→ **EXERCISE INSTRUCTIONS**:
Set down exactly the lines of the records from the top to the line containing "let order := if"; include both.

→ **DATASET CONTENT**:
/-- ATOM (R203 to R206, R114): COUNT 0. -/
def atomWork (s : State) (i : Inst) : Work :=
  let o := i.dd 0
  let x := i.dd 1
  let cls := s.accessClusters i o
  let exp := o.blockExp.getD 0
  let pairs : List (Nat × Nat) := match i.d 2 with
    | some _ => (((s.indices i (s.clusterAt i 0)).zip (List.range x.n1)).filter fun p => p.1 < o.n1)
    | none => (List.range o.rows).map fun r => (r, r)
  let fail := firstEvent (((i.d 2).map (fun d => s.srcEvent i d cls)).toList ++ [s.srcEvent i x cls] ++
    pairs.map fun p => s.rowReadEvent o (s.fnOf i) 0 (o.rowAt p.1))
  let targets := (pairs.map (·.1)).eraseDups
  let place (p : Nat) := s.clusterAt i (p / accessGroup x)
  let rowCodes (d : Desc) (cl r : Nat) := unpackRow d.format d.n0 (s.rowBytesOf d (s.fnOf i) cl (d.rowAt r))
  let perLine := 64 / max 1 (pitchBits o.format / 8)
  let done := targets.map fun t =>
    let ps := (pairs.filter fun p => p.1 == t).map (·.2)
    let vals := ps.map fun p => (p, rowCodes x (place p) p)
    let old := rowCodes o 0 t
    (t, (List.range o.n0).map fun e =>
      let order := if ps.length ≤ 1 then ps else freeOrder (s.free + (t * o.n0 + e / perLine) * ps.length) place ps.length ps
      atomElem o.format x.format i.pkt.md exp (fun p => ((vals.find? (·.1 == p)).map fun v => v.2.getD e 0).getD 0) order
        (old.getD e 0))
  let out := done.map fun d => ({ d := o, row := d.1, cl := 0, bs := codeBytes o.format (d.2.map (·.1)) } : Piece)
  let olds := match i.d 3 with
    | none => []
    | some d3 => pairs.map fun p =>
        let els := ((done.find? (·.1 == p.1)).map (·.2)).getD []
        ({ d := d3, row := p.2, cl := s.clusterAt i (p.2 / accessGroup d3),
           bs := codeBytes o.format (els.map fun e => ((e.2.1.find? (·.1 == p.2)).map (·.2)).getD 0) } : Piece)
  let ovf := done.any fun d => d.2.any fun e => e.2.2
  { draws := if targets.length = pairs.length then 0 else (o.n1 + 1) * o.n0 * pairs.length, fail := fail,
    event := if ovf then Ev.anchOvf else 0, count := 0, pieces := out ++ olds,
    reads := [groupReads x] ++ ((i.d 2).map groupReads).toList }

/-- ATOM.CAS (R205, R206). -/
def casWork (s : State) (i : Inst) : Work :=
  let o := i.dd 0
  let cls := s.accessClusters i o
  let fail := firstEvent [s.srcEvent i (i.dd 1) cls, s.srcEvent i (i.dd 2) cls, s.srcEvent i o cls]
  let codes (k cl r : Nat) := unpackRow (i.dd k).format o.n0 (s.rowBytesOf (i.dd k) (s.fnOf i) cl ((i.dd k).rowAt r))
  let pieces := (List.range o.rows).flatMap fun r =>
    let cl := s.clusterAt i (r / accessGroup o)
    let old := codes 0 0 r
    let new := (old.zip ((codes 1 cl r).zip (codes 2 cl r))).map fun p => if p.1 = p.2.2 then p.2.1 else p.1
    [({ d := o, row := r, cl := 0, bs := codeBytes o.format new } : Piece),
     { d := i.dd 3, row := r, cl := cl, bs := codeBytes o.format old }]
  { fail := fail, count := 0, pieces := pieces, reads := [groupReads (i.dd 1), groupReads (i.dd 2)] }

end Sys2Proof.Machine
end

→ **REPLY TO THE TASK**:
/-- ATOM (R203 to R206, R114): COUNT 0. -/
def atomWork (s : State) (i : Inst) : Work :=
  let o := i.dd 0
  let x := i.dd 1
  let cls := s.accessClusters i o
  let exp := o.blockExp.getD 0
  let pairs : List (Nat × Nat) := match i.d 2 with
    | some _ => (((s.indices i (s.clusterAt i 0)).zip (List.range x.n1)).filter fun p => p.1 < o.n1)
    | none => (List.range o.rows).map fun r => (r, r)
  let fail := firstEvent (((i.d 2).map (fun d => s.srcEvent i d cls)).toList ++ [s.srcEvent i x cls] ++
    pairs.map fun p => s.rowReadEvent o (s.fnOf i) 0 (o.rowAt p.1))
  let targets := (pairs.map (·.1)).eraseDups
  let place (p : Nat) := s.clusterAt i (p / accessGroup x)
  let rowCodes (d : Desc) (cl r : Nat) := unpackRow d.format d.n0 (s.rowBytesOf d (s.fnOf i) cl (d.rowAt r))
  let perLine := 64 / max 1 (pitchBits o.format / 8)
  let done := targets.map fun t =>
    let ps := (pairs.filter fun p => p.1 == t).map (·.2)
    let vals := ps.map fun p => (p, rowCodes x (place p) p)
    let old := rowCodes o 0 t
    (t, (List.range o.n0).map fun e =>
      let order := if ps.length ≤ 1 then ps else freeOrder (s.free + (t * o.n0 + e / perLine) * ps.length) place ps.length ps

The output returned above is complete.